'''

-- ==== Sys2Proof/Machine/Memory.lean ====
section
/-! DEFINITION. A memory as a list of (address, value) pairs in one canonical form, used for Data
Memory (bytes, keyed by bank and address) and Control Memory (24-bit words, keyed by word address). -/

namespace Sys2Proof.Machine

/-- A memory whose locations hold `n` bits: addresses strictly rising, no entry equal to what an
unlisted address reads as. `Memory 8` is a list of `Host.Cell`. -/
abbrev Memory (n : Nat) := List (Nat × BitVec n)

/-- What an unlisted address reads as. DESIGN CHOICE zero, unsafe: the spec gives no initial
contents (R44, U1, U5; log 4 for Data Memory, log 5 for Control Memory). -/
def Memory.unlisted (n : Nat) : BitVec n := 0

/-- What address `k` reads as. -/
def Memory.get {n : Nat} : Memory n → Nat → BitVec n
  | [], _ => Memory.unlisted n
  | (a, v) :: rest, k => if a = k then v else Memory.get rest k

/-- The entry for `k` and `v` in front of `m`, none where `k` would read as `v` unlisted. -/
def Memory.consCell {n : Nat} (k : Nat) (v : BitVec n) (m : Memory n) : Memory n :=
  if v = Memory.unlisted n then m else (k, v) :: m

/-- Write `v` at `k`, keeping the canonical form. -/
def Memory.set {n : Nat} : Memory n → Nat → BitVec n → Memory n
  | [], k, v => Memory.consCell k v []
  | (a, u) :: rest, k, v =>
    if k < a then Memory.consCell k v ((a, u) :: rest)
    else if k = a then Memory.consCell k v rest
    else (a, u) :: Memory.set rest k v

/-- The canonical form. -/
abbrev Memory.wf {n : Nat} (m : Memory n) : Prop :=
  m.Pairwise (fun c c' => c.1 < c'.1) ∧ ∀ c ∈ m, c.2 ≠ Memory.unlisted n

end Sys2Proof.Machine
end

'''

• _TASK GOAL_
What are the lines, exactly as written above, from the line with "[], _ => Memory.unlisted n" to the line with "keeping the canonical form. -/", both included? Output only those.

• _WRITTEN ANSWER_
  | [], _ => Memory.unlisted n
  | (a, v) :: rest, k => if a = k then v else Memory.get rest k

/-- The entry for `k` and `v` in front of `m`, none where `k` would read as `v` unlisted. -/
def Memory.consCell {n : Nat} (k : Nat) (v : BitVec n) (m : Memory n) : Memory n :=
  if v = Memory.unlisted n then m else (k, v) :: m

/-- Write `v` at `k`, keeping the canonical form. -/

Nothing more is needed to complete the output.